§ **Task to complete**
Your response should match the records line for line.

§ **Task input**

-- ==== Sys2Proof/Laws/State.lean ====
section
/-!
SUPPORT. One lemma per field of the device per named update, each true by `rfl`: what the update writes, and that it leaves
every other field alone.
-/

namespace Sys2Proof.Machine

variable (d : Dev)

/-! ### `Dev.setReg` -/

@[simp] theorem Dev.setReg_now (a : Nat) (w : Word) : (d.setReg a w).now = d.now := (rfl)
@[simp] theorem Dev.setReg_free (a : Nat) (w : Word) : (d.setReg a w).free = d.free := (rfl)
@[simp] theorem Dev.setReg_mode (a : Nat) (w : Word) : (d.setReg a w).mode = d.mode := (rfl)
@[simp] theorem Dev.setReg_regs (a : Nat) (w : Word) : (d.setReg a w).regs = sput resetWord d.regs a w := (rfl)
@[simp] theorem Dev.setReg_events (a : Nat) (w : Word) : (d.setReg a w).events = d.events := (rfl)
@[simp] theorem Dev.setReg_wet (a : Nat) (w : Word) : (d.setReg a w).wet = d.wet := (rfl)
@[simp] theorem Dev.setReg_coat2 (a : Nat) (w : Word) : (d.setReg a w).coat2 = d.coat2 := (rfl)
@[simp] theorem Dev.setReg_cast (a : Nat) (w : Word) : (d.setReg a w).cast = d.cast := (rfl)
@[simp] theorem Dev.setReg_mem (a : Nat) (w : Word) : (d.setReg a w).mem = d.mem := (rfl)
@[simp] theorem Dev.setReg_pairs (a : Nat) (w : Word) : (d.setReg a w).pairs = d.pairs := (rfl)
@[simp] theorem Dev.setReg_lows (a : Nat) (w : Word) : (d.setReg a w).lows = d.lows := (rfl)
@[simp] theorem Dev.setReg_newer (a : Nat) (w : Word) : (d.setReg a w).newer = d.newer := (rfl)
@[simp] theorem Dev.setReg_resp (a : Nat) (w : Word) : (d.setReg a w).resp = d.resp := (rfl)
@[simp] theorem Dev.setReg_afault (a : Nat) (w : Word) : (d.setReg a w).afault = d.afault := (rfl)
@[simp] theorem Dev.setReg_commit (a : Nat) (w : Word) : (d.setReg a w).commit = d.commit := (rfl)
@[simp] theorem Dev.setReg_legs (a : Nat) (w : Word) : (d.setReg a w).legs = d.legs := (rfl)
@[simp] theorem Dev.setReg_plans (a : Nat) (w : Word) : (d.setReg a w).plans = d.plans := (rfl)
@[simp] theorem Dev.setReg_dies (a : Nat) (w : Word) : (d.setReg a w).dies = d.dies := (rfl)
@[simp] theorem Dev.setReg_gangs (a : Nat) (w : Word) : (d.setReg a w).gangs = d.gangs := (rfl)
@[simp] theorem Dev.setReg_frames (a : Nat) (w : Word) : (d.setReg a w).frames = d.frames := (rfl)
@[simp] theorem Dev.setReg_axes (a : Nat) (w : Word) : (d.setReg a w).axes = d.axes := (rfl)
@[simp] theorem Dev.setReg_convs (a : Nat) (w : Word) : (d.setReg a w).convs = d.convs := (rfl)
@[simp] theorem Dev.setReg_auth (a : Nat) (w : Word) : (d.setReg a w).auth = d.auth := (rfl)
@[simp] theorem Dev.setReg_flt (a : Nat) (w : Word) : (d.setReg a w).flt = d.flt := (rfl)
@[simp] theorem Dev.setReg_fbs (a : Nat) (w : Word) : (d.setReg a w).fbs = d.fbs := (rfl)
@[simp] theorem Dev.setReg_rost (a : Nat) (w : Word) : (d.setReg a w).rost = d.rost := (rfl)
@[simp] theorem Dev.setReg_samp (a : Nat) (w : Word) : (d.setReg a w).samp = d.samp := (rfl)
@[simp] theorem Dev.setReg_eng (a : Nat) (w : Word) : (d.setReg a w).eng = d.eng := (rfl)
@[simp] theorem Dev.setReg_night (a : Nat) (w : Word) : (d.setReg a w).night = d.night := (rfl)
@[simp] theorem Dev.setReg_sys (a : Nat) (w : Word) : (d.setReg a w).sys = d.sys := (rfl)
@[simp] theorem Dev.setReg_arb (a : Nat) (w : Word) : (d.setReg a w).arb = d.arb := (rfl)
@[simp] theorem Dev.setReg_spi (a : Nat) (w : Word) : (d.setReg a w).spi = d.spi := (rfl)
@[simp] theorem Dev.setReg_cans (a : Nat) (w : Word) : (d.setReg a w).cans = d.cans := (rfl)
@[simp] theorem Dev.setReg_uarts (a : Nat) (w : Word) : (d.setReg a w).uarts = d.uarts := (rfl)
@[simp] theorem Dev.setReg_link (a : Nat) (w : Word) : (d.setReg a w).link = d.link := (rfl)
@[simp] theorem Dev.setReg_timers (a : Nat) (w : Word) : (d.setReg a w).timers = d.timers := (rfl)
@[simp] theorem Dev.setReg_turns (a : Nat) (w : Word) : (d.setReg a w).turns = d.turns := (rfl)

§ **Solution below**
-- ==== Sys2Proof/Laws/State.lean ====
section
/-!
SUPPORT. One lemma per field of the device per named update, each true by `rfl`: what the update writes, and that it leaves
every other field alone.
-/

namespace Sys2Proof.Machine

variable (d : Dev)

/-! ### `Dev.setReg` -/

@[simp] theorem Dev.setReg_now (a : Nat) (w : Word) : (d.setReg a w).now = d.now := (rfl)
@[simp] theorem Dev.setReg_free (a : Nat) (w : Word) : (d.setReg a w).free = d.free := (rfl)
@[simp] theorem Dev.setReg_mode (a : Nat) (w : Word) : (d.setReg a w).mode = d.mode := (rfl)
@[simp] theorem Dev.setReg_regs (a : Nat) (w : Word) : (d.setReg a w).regs = sput resetWord d.regs a w := (rfl)
@[simp] theorem Dev.setReg_events (a : Nat) (w : Word) : (d.setReg a w).events = d.events := (rfl)
@[simp] theorem Dev.setReg_wet (a : Nat) (w : Word) : (d.setReg a w).wet = d.wet := (rfl)
@[simp] theorem Dev.setReg_coat2 (a : Nat) (w : Word) : (d.setReg a w).coat2 = d.coat2 := (rfl)
@[simp] theorem Dev.setReg_cast (a : Nat) (w : Word) : (d.setReg a w).cast = d.cast := (rfl)
@[simp] theorem Dev.setReg_mem (a : Nat) (w : Word) : (d.setReg a w).mem = d.mem := (rfl)
@[simp] theorem Dev.setReg_pairs (a : Nat) (w : Word) : (d.setReg a w).pairs = d.pairs := (rfl)
@[simp] theorem Dev.setReg_lows (a : Nat) (w : Word) : (d.setReg a w).lows = d.lows := (rfl)
@[simp] theorem Dev.setReg_newer (a : Nat) (w : Word) : (d.setReg a w).newer = d.newer := (rfl)
@[simp] theorem Dev.setReg_resp (a : Nat) (w : Word) : (d.setReg a w).resp = d.resp := (rfl)
@[simp] theorem Dev.setReg_afault (a : Nat) (w : Word) : (d.setReg a w).afault = d.afault := (rfl)
@[simp] theorem Dev.setReg_commit (a : Nat) (w : Word) : (d.setReg a w).commit = d.commit := (rfl)
@[simp] theorem Dev.setReg_legs (a : Nat) (w : Word) : (d.setReg a w).legs = d.legs := (rfl)
@[simp] theorem Dev.setReg_plans (a : Nat) (w : Word) : (d.setReg a w).plans = d.plans := (rfl)
@[simp] theorem Dev.setReg_dies (a : Nat) (w : Word) : (d.setReg a w).dies = d.dies := (rfl)
@[simp] theorem Dev.setReg_gangs (a : Nat) (w : Word) : (d.setReg a w).gangs = d.gangs := (rfl)
@[simp] theorem Dev.setReg_frames (a : Nat) (w : Word) : (d.setReg a w).frames = d.frames := (rfl)
@[simp] theorem Dev.setReg_axes (a : Nat) (w : Word) : (d.setReg a w).axes = d.axes := (rfl)
@[simp] theorem Dev.setReg_convs (a : Nat) (w : Word) : (d.setReg a w).convs = d.convs := (rfl)
@[simp] theorem Dev.setReg_auth (a : Nat) (w : Word) : (d.setReg a w).auth = d.auth := (rfl)
@[simp] theorem Dev.setReg_flt (a : Nat) (w : Word) : (d.setReg a w).flt = d.flt := (rfl)
@[simp] theorem Dev.setReg_fbs (a : Nat) (w : Word) : (d.setReg a w).fbs = d.fbs := (rfl)
@[simp] theorem Dev.setReg_rost (a : Nat) (w : Word) : (d.setReg a w).rost = d.rost := (rfl)
@[simp] theorem Dev.setReg_samp (a : Nat) (w : Word) : (d.setReg a w).samp = d.samp := (rfl)
@[simp] theorem Dev.setReg_eng (a : Nat) (w : Word) : (d.setReg a w).eng = d.eng := (rfl)
@[simp] theorem Dev.setReg_night (a : Nat) (w : Word) : (d.setReg a w).night = d.night := (rfl)
@[simp] theorem Dev.setReg_sys (a : Nat) (w : Word) : (d.setReg a w).sys = d.sys := (rfl)
@[simp] theorem Dev.setReg_arb (a : Nat) (w : Word) : (d.setReg a w).arb = d.arb := (rfl)
@[simp] theorem Dev.setReg_spi (a : Nat) (w : Word) : (d.setReg a w).spi = d.spi := (rfl)
@[simp] theorem Dev.setReg_cans (a : Nat) (w : Word) : (d.setReg a w).cans = d.cans := (rfl)
@[simp] theorem Dev.setReg_uarts (a : Nat) (w : Word) : (d.setReg a w).uarts = d.uarts := (rfl)
@[simp] theorem Dev.setReg_link (a : Nat) (w : Word) : (d.setReg a w).link = d.link := (rfl)
@[simp] theorem Dev.setReg_timers (a : Nat) (w : Word) : (d.setReg a w).timers = d.timers := (rfl)
@[simp] theorem Dev.setReg_turns (a : Nat) (w : Word) : (d.setReg a w).turns = d.turns := (rfl)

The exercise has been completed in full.